The Return Trip

Chapter 46 · ~4.3k words

The silence in the truck cab was absolute, a vacuum where the hum of the tires on asphalt should have been. Sarah stared at the video feed on her phone, her thumb hovering over the screen, paralyzed by the impossible geometry of her own face staring back at her. *Subject 5.*

"Turn it off," Robert said, his voice tight. "It's a psy-op. They're trying to break you."

"It's not a recording," Sarah whispered. "She's responding to my movements. I blink, she blinks."

"It's a deepfake," Maya said from the backseat, though her voice wavered. "It has to be. They have enough footage of you to build a model."

"No," Sarah said. "Look at the scar."

She touched the thin white line above her left eyebrow, a souvenir from a childhood fall off the swing set. In the video, the woman on the screen mirrored the movement, her finger tracing the exact same spot. But the scar on the screen looked fresh. Pink. Angry.

"She's not a clone," Sarah realized, the horror settling deep in her gut. "She's a copy. But not grown in a lab."

"Surgically altered," Robert said, his grip on the steering wheel white-knuckled. "They took someone roughly your size, your build... and they carved her."

"Why?" Maya asked.

"To replace me," Sarah said. "If I die in a 'tragic accident' on the way to the clinic, and then Sarah Jenkins suddenly reappears, repentant and medicated, signing over the estate..."

"Then the story dies with you," Robert finished. "And Caldwell gets his stem cells."

The truck hit a pothole, jarring them back to the reality of the dark highway. They were miles from safety, carrying a cargo of high explosives and stolen secrets, being hunted by a private army funded by the Vice President.

And now, Sarah knew she was fighting a war on two fronts: the one for her life, and the one for her identity.

"We can't go to the gate," Sarah said. "If they have a replacement ready, they're expecting us to make a scene.
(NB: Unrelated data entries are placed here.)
/-- ARM_MARKS and DISARM_MARKS (R33, R34, R36, R37, R41, R42): a count of 0 or above 32 is BAD_ARGUMENT; for a list of one id, the per-mark
result and the record it leaves; a longer list is its ids one after another. The command is executed on `u`: the state without its entry and with an
arrival in progress taken to its end (R49). The per-mark clauses hold inside an arrival too, where a mark on the arrival's axis reads the arrival's
position, or that of an earlier PRESET entry (R59, R82; log entry 25). -/
def Obligations.ArmAndDisarmMarks : Prop :=
  ∀ (s : State) (e : Entry) (rest : List Entry) (u : State) (code count : Byte) (ids : List Byte), s.executesOn e rest u →
    code = 0x22 ∨ code = 0x23 → e.payload = code :: count :: ids → ids.length = count.toNat →
    (count = 0 ∨ 32 < count.toNat → exec e.row s = .next (u.answered e .badArgument [])) ∧
    (1 ≤ count.toNat → count.toNat ≤ 32 → ∀ (op : State → MarkId → State × MarkResult),
      op = (if code = 0x22 then State.armMark else State.disarmMark) →
      exec e.row s = .next
        (((ids.map markOf).foldl (fun t id => (op t id).1) u).answered e .ok
          (count :: ((ids.map markOf).foldl (fun x id =>
            ((op x.1 id).1, x.2 ++ [BitVec.ofNat 8 (markStateCode ((x.1.mark id).map (·.state))),
              BitVec.ofNat 8 (op x.1 id).2.code])) (u, [])).2))) ∧
    (∀ (t : State) (id : MarkId) (m : Mark) (x : AxisUnit) (p : Int), t.mark id = some m → x = t.axis m.axis →
      ((∀ r ∈ t.mks.arrival, r.axis ≠ m.axis) → p = x.pos) → (∀ r ∈ t.mks.arrival, r.axis = m.axis → p = r.reads) →
      t.disarmMark id =
        (({ t with mks := { t.mks with
            marks := putRecord { m with state := .disarmed } t.mks.marks
            arrival := t.mks.arrival.map fun r => { r with disarmed := id :: r.disarmed } } } : State), .ok) ∧
      (m.active = true → t.armMark id = (t, .alreadyArmed)) ∧
      (m.active = false → x.config.kind = .rotary →
        (x.config.inRange m.base = false ∨ (∃ st c r, m.kind = .pitch st c r ∧ x.config.modulus ≤ st)) →
        t.armMark id = (t, .outOfRange)) ∧
      (m.active = false → m.kind = .once → (x.config.kind = .linear ∨ x.config.inRange m.base = true) →
        t.armMark id = (t.putMark { m with state := .armed, target := m.base }, .ok)) ∧
      (∀ h, m.active = false → m.kind = .repeating h → (x.config.kind = .linear ∨ x.config.inRange m.base = true) →
        t.armMark id =
          (t.putMark
            { m with state := if x.config.distance p m.base < h then .rearming else .armed, target := m.base }, .ok)) ∧
      (∀ st c r, m.active = false → m.kind = .pitch st c r → x.config.kind = .rotary → x.config.inRange m.base = true →
        st < x.config.modulus →
        t.armMark id = (t.putMark { m with state := .armed, target := m.base, kind := .pitch st c c }, .ok)) ∧
      (∀ st c r target, m.active = false → m.kind = .pitch st c r → x.config.kind = .linear →
        target = alignedTarget m.qual m.base st p →
        (-2147483648 ≤ target → target ≤ 2147483647 →
          t.armMark id = (t.putMark { m with state := .armed, target := target, kind := .pitch st c c }, .ok)) ∧
        (target < -2147483648 ∨ 2147483647 < target → t.armMark id = (t, .outOfRange)))) ∧
    ∀ (t : State) (id : MarkId), t.mark id = none →
      t.armMark id = (t, .markUnused) ∧ t.disarmMark id = (t, .markUnused)
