/-- Settles O24: the two events that bring a strobe event about, and the expiry that does not. -/
theorem strobeEventOffersCaptureAndArms : Obligations.StrobeEventOffersCaptureAndArms := by
  refine ⟨fun s n h => ?_, fun s n b edge t positions i u hevent hu => ?_⟩
  · rw [exec_qualified, State.qualified]
    cases hr : (s.strobe n).record with
    | none => rfl
    | some r => exact congrArg Host.Outcome.next (if_neg (h r hr))
  · have hexec : b.config = (s.strobe n).config ∧ exec i s = .next ((s.setStrobe n b).strobeEvent n edge t positions) := by
      rcases hevent with ⟨r, hr, hend, rfl, rfl, rfl, rfl, rfl⟩ | ⟨hq, rfl, hsel, rfl, ⟨after, hlevel, rfl⟩, rfl⟩
      · refine ⟨rfl, ?_⟩
        rw [exec_qualified, State.qualified]
        dsimp only
        rw [hr]
        exact congrArg Host.Outcome.next (if_pos hend)
      · refine ⟨rfl, ?_⟩
        rw [exec_strobeEdge, State.strobeEdge_eq hlevel, if_pos hsel, State.startQualification]
        dsimp only
        rw [State.setStrobe_same, if_pos (show ((s.strobe n).edged after).config.qual = 0 from hq)]
        rfl
    obtain ⟨hb, hexec⟩ := hexec
    rw [hexec]
    obtain ⟨hroom, hfull⟩ := State.strobeEvent_offers hb edge t positions hu
    exact ⟨fun h => congrArg Host.Outcome.next (hroom h), fun h => congrArg Host.Outcome.next (hfull h)⟩

/-! ### Reports -/

theorem ReportQueue.take_disabled {q : ReportQueue} {r : Report} (h : r.kind.enabled q.mask = false) (t : Tick) : q.take r t = q :=
  if_neg (by rw [h]; decide)

theorem ReportQueue.take_enabled {q : ReportQueue} {r : Report} (h : r.kind.enabled q.mask = true) (t : Tick) :
    q.take r t = { q with records := queueReport q.records r t } := if_pos h

/-- Only an unsent OVERFLOW record absorbs a report (R125, R126). -/
theorem ReportRecord.absorb_of_not_fresh {x : ReportRecord} (h : x.freshOverflow = false) (k : ReportKind) (t : Tick) :
    x.absorb k t = none := by
  obtain ⟨body, send, created⟩ := x
  cases body
  case overflow =>
    cases send with
    | unsent => cases h
    | awaiting => rfl
    | resend => rfl
  all_goals rfl

theorem queueReport_append {records : List ReportRecord} (h : records.getLast?.any (·.freshOverflow) = false) (r : Report) (t : Tick) :
    queueReport records r t = records ++ [appendedRecord (decide (records.length < 63)) r t] := by
  have hnone : (records.getLast?.bind fun newest => newest.absorb r.kind t) = none := by
    cases hlast : records.getLast? with
    | none => rfl
    | some x =>
      rw [hlast] at h
      exact ReportRecord.absorb_of_not_fresh h _ _
  rw [queueReport, hnone]
  rfl

/-- Settles O25: the cases of R125 in their order. -/
theorem reportIsMaskedAbsorbedAppendedOrOverflows : Obligations.ReportIsMaskedAbsorbedAppendedOrOverflows := by
  intro q r t
  refine ⟨fun st c u hr => by rw [hr]; rfl, fun h => ReportQueue.take_disabled h t, fun h => ⟨fun older k kinds u born hq => ?_, fun hnew hroom => ?_,
    fun hnew hfull => ?_⟩⟩
  · rw [ReportQueue.take_enabled h, queueReport, hq, List.getLast?_concat, List.dropLast_concat]
    rfl
  · rw [ReportQueue.take_enabled h, queueReport_append hnew, decide_eq_true hroom]
    rfl
  · rw [ReportQueue.take_enabled h, queueReport_append hnew, decide_eq_false (Nat.not_lt.mpr hfull)]
    rfl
They'll kill me, swap us out, and play the footage of 'my' breakdown on the evening news."

"So we sneak in?" Robert asked.

"No," Sarah said. "We change the narrative."
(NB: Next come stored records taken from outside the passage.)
-- ==== Sys2Proof/Config.lean ====
section
/-! DEFINITION. What is fixed for the machine: the constants of 00_scope.md R6, what an unlisted
memory cell reads as, and the parameters the spec leaves open (00_scope.md R8). -/

namespace Sys2Proof.Config

/-- The number of memory cells (00_scope.md R6). -/
abbrev memSize : Nat := 256

/-- The reset value of R7 (00_scope.md R6, 10_state.md R40). -/
def spReset : Byte := 0xF4

/-- The reset value of the PC (00_scope.md R6, 10_state.md R40). -/
def pcReset : Byte := 0x00

/-- What a memory cell that the list does not hold reads as. DESIGN CHOICE, unsafe (log 3): the spec
leaves RESET_MEM free; other contents are listed cells (the memory `State.resetWith` takes). -/
def unlistedByte : Byte := 0x00

end Sys2Proof.Config

namespace Sys2Proof

/-- The open parameters of a RESET (00_scope.md R8): "A model takes each as an argument (a draw, under no
law)". RESET_MEM is not drawn at a RESET, which leaves memory as it is (decision D23): it is an argument of
`State.resetWith` beside these. IR and the operand latches have no reset value in 10_state.md R40, so they stand here too. -/
structure ResetParams where
  /-- RESET_GPR, the reset values of R0 to R6 (decision D13). -/
  gpr : Vector Byte 7
  /-- RESET_FL, any 3-bit value (decision D12). -/
  fl  : BitVec 3
  /-- IR before the first fetch (10_state.md R40: no value). -/
  ir  : Byte
  /-- The operand latches before the first fetch (10_state.md R40: no value). -/
  op1 : Byte
  op2 : Byte
  deriving DecidableEq, Repr

/-- The values `State.reset` names for the open parameters. DESIGN CHOICE, unsafe (logs 1 to 4): the
spec gives none, and 10_state.md R40 says that no claim may rest on one. -/
def ResetParams.chosen : ResetParams where
  gpr := #v[0, 0, 0, 0, 0, 0, 0]
  fl  := 0b000
  ir  := 0
  op1 := 0
  op2 := 0

end Sys2Proof
end

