-- ==== Sys2Proof/Machine/Alu.lean ====
section
/-! DEFINITION. The twelve ALU instructions (42_alu.md). Each result is computed exactly on integers and
then reduced mod 256 (42_alu.md R132). -/

namespace Sys2Proof.Machine

/-! ## Results -/

/-- 42_alu.md R133. -/
def aluAdd (x y : Byte) : Byte := BitVec.ofNat 8 (x.toNat + y.toNat)
/-- 42_alu.md R134. -/
def aluSub (x y : Byte) : Byte := BitVec.ofInt 8 ((x.toNat : Int) - y.toNat)
/-- 42_alu.md R135. -/
def aluMul (x y : Byte) : Byte := BitVec.ofNat 8 (x.toNat * y.toNat)
/-- 42_alu.md R136, for a divisor that is not 0. -/
def aluDiv (x y : Byte) : Byte := BitVec.ofNat 8 (x.toNat / y.toNat)
/-- 42_alu.md R137, for a divisor that is not 0. -/
def aluMod (x y : Byte) : Byte := BitVec.ofNat 8 (x.toNat % y.toNat)
/-- 42_alu.md R138. -/
def aluAnd (x y : Byte) : Byte := x &&& y
/-- 42_alu.md R139. -/
def aluOr (x y : Byte) : Byte := x ||| y
/-- 42_alu.md R140. -/
def aluXor (x y : Byte) : Byte := x ^^^ y
/-- 42_alu.md R141. -/
def aluNot (x : Byte) : Byte := BitVec.ofNat 8 (255 - x.toNat)
/-- 42_alu.md R142: the amount is the whole of `y`. -/
def aluShl (x y : Byte) : Byte := BitVec.ofNat 8 (x.toNat <<< y.toNat)
/-- 42_alu.md R143: logical, the amount is the whole of `y`. -/
def aluShr (x y : Byte) : Byte := BitVec.ofNat 8 (x.toNat >>> y.toNat)

/-! ## Handlers -/

/-- Read both operands, write the result into the first register (42_alu.md R131), advance past two operand
bytes. -/
def aluWrite (f : Byte → Byte → Byte) (a b : Reg) (s : State) : Result :=
  thenAdvance 2 (.ok (s.setReg a (f (s.reg a) (s.reg b))))

/-- As `aluWrite`, but a divisor register that holds 0 raises DIVIDE_BY_ZERO with its index (42_alu.md R136,
R137; 60_exceptions.md R183). -/
def aluDivide (f : Byte → Byte → Byte) (a b : Reg) (s : State) : Result :=
  if s.reg b = 0 then .error ⟨.divideByZero, BitVec.ofNat 9 b.val⟩ else aluWrite f a b s

/-! ## Meanings -/

/-- ADD (42_alu.md R133). -/
def execAdd (ra rb : Byte) (s : State) : Host.Outcome State Fault Refusal := formF2RR ra rb (aluWrite aluAdd) s
/-- SUB (42_alu.md R134). -/
def execSub (ra rb : Byte) (s : State) : Host.Outcome State Fault Refusal := formF2RR ra rb (aluWrite aluSub) s
/-- MUL (42_alu.md R135). -/
def execMul (ra rb : Byte) (s : State) : Host.Outcome State Fault Refusal := formF2RR ra rb (aluWrite aluMul) s
/-- DIV (42_alu.md R136). -/
def execDiv (ra rb : Byte) (s : State) : Host.Outcome State Fault Refusal := formF2RR ra rb (aluDivide aluDiv) s
/-- MOD (42_alu.md R137). -/
def execMod (ra rb : Byte) (s : State) : Host.Outcome State Fault Refusal := formF2RR ra rb (aluDivide aluMod) s
/-- AND (42_alu.md R138). -/
def execAnd (ra rb : Byte) (s : State) : Host.Outcome State Fault Refusal := formF2RR ra rb (aluWrite aluAnd) s
/-- OR (42_alu.md R139). -/
def execOr (ra rb : Byte) (s : State) : Host.Outcome State Fault Refusal := formF2RR ra rb (aluWrite aluOr) s
/-- XOR (42_alu.md R140). -/
def execXor (ra rb : Byte) (s : State) : Host.Outcome State Fault Refusal := formF2RR ra rb (aluWrite aluXor) s
/-- NOT (42_alu.md R141). -/
def execNot (ra : Byte) (s : State) : Host.Outcome State Fault Refusal :=
  formF1R ra (fun a t => thenAdvance 1 (.ok (t.setReg a (aluNot (t.reg a))))) s
/-- SHL (42_alu.md R142). -/
def execShl (ra rb : Byte) (s : State) : Host.Outcome State Fault Refusal := formF2RR ra rb (aluWrite aluShl) s
/-- SHR (42_alu.md R143). -/
def execShr (ra rb : Byte) (s : State) : Host.Outcome State Fault Refusal := formF2RR ra rb (aluWrite aluShr) s
/-- CMP (42_alu.md R144): only FL is written. -/
def execCmp (ra rb : Byte) (s : State) : Host.Outcome State Fault Refusal :=
  formF2RR ra rb (fun a b t => thenAdvance 2 (.ok (t.setFl (cmpFlags (t.reg a) (t.reg b))))) s

end Sys2Proof.Machine
end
She looked at Maya. "You still have the feed to the Sentinel?"

"It's live," Maya said. "But the stream is dark. I need a signal."

"You'll get one," Sarah said. She turned to Robert. "We're not going to the clinic. We're going to the transmitter array on Mount Greylock."

"The TV tower?" Robert asked, frowning. "That's fifty miles east."

"It's the main broadcast hub for the entire northeast," Sarah said. "If we jack into that signal, we're not just streaming to one website. We're hijacking every channel from Albany to Boston."

"That's federal terrorism," Robert said.

"They're already trying to kill us," Sarah said. "We might as well be loud about it."

She looked back at the phone. The woman on the screen—Subject 5—was weeping now. Silent, terrified tears.

"Hang on," Sarah whispered to the screen. "I'm coming for you. And I'm bringing the world with me."

But as they passed the state line sign—*Welcome to New York*—Sarah's own phone buzzed again. Not a video. A text.

*Front Door Opened.*

Sarah froze. It was a notification from her home security system. The one in Connecticut. The one she had abandoned.

She opened the app. The feed from the doorbell camera loaded.

Standing on her front porch, key in hand, was a woman.

She turned to face the camera.

It was Sarah.

Or rather, it was Subject 5. Wearing Sarah's clothes. Holding Sarah's purse.

And she was smiling.

"She's not at the clinic," Sarah whispered. "She's already in my house."

The notification time stamp blinked: *Now.*

Someone was in her house. With her life.

And with the only thing Sarah had left there that mattered.

"The letters," Sarah said, her heart stopping. "The love letters. The ones in the box I didn't take."

"Mom?" Maya asked.

"She's looking for the originals," Sarah said. "The digital copies aren't enough for a court. She needs to destroy the paper trail."

She looked at Robert. "Turn around."

"We can't go back," Robert argued. "The clinic is the target."

"The clinic is the factory," Sarah said. "But the war is being fought in my living room."

She looked at the screen again. Subject 5 opened the door and stepped inside.

The feed cut to black.

"Turn around," Sarah said again. "Now."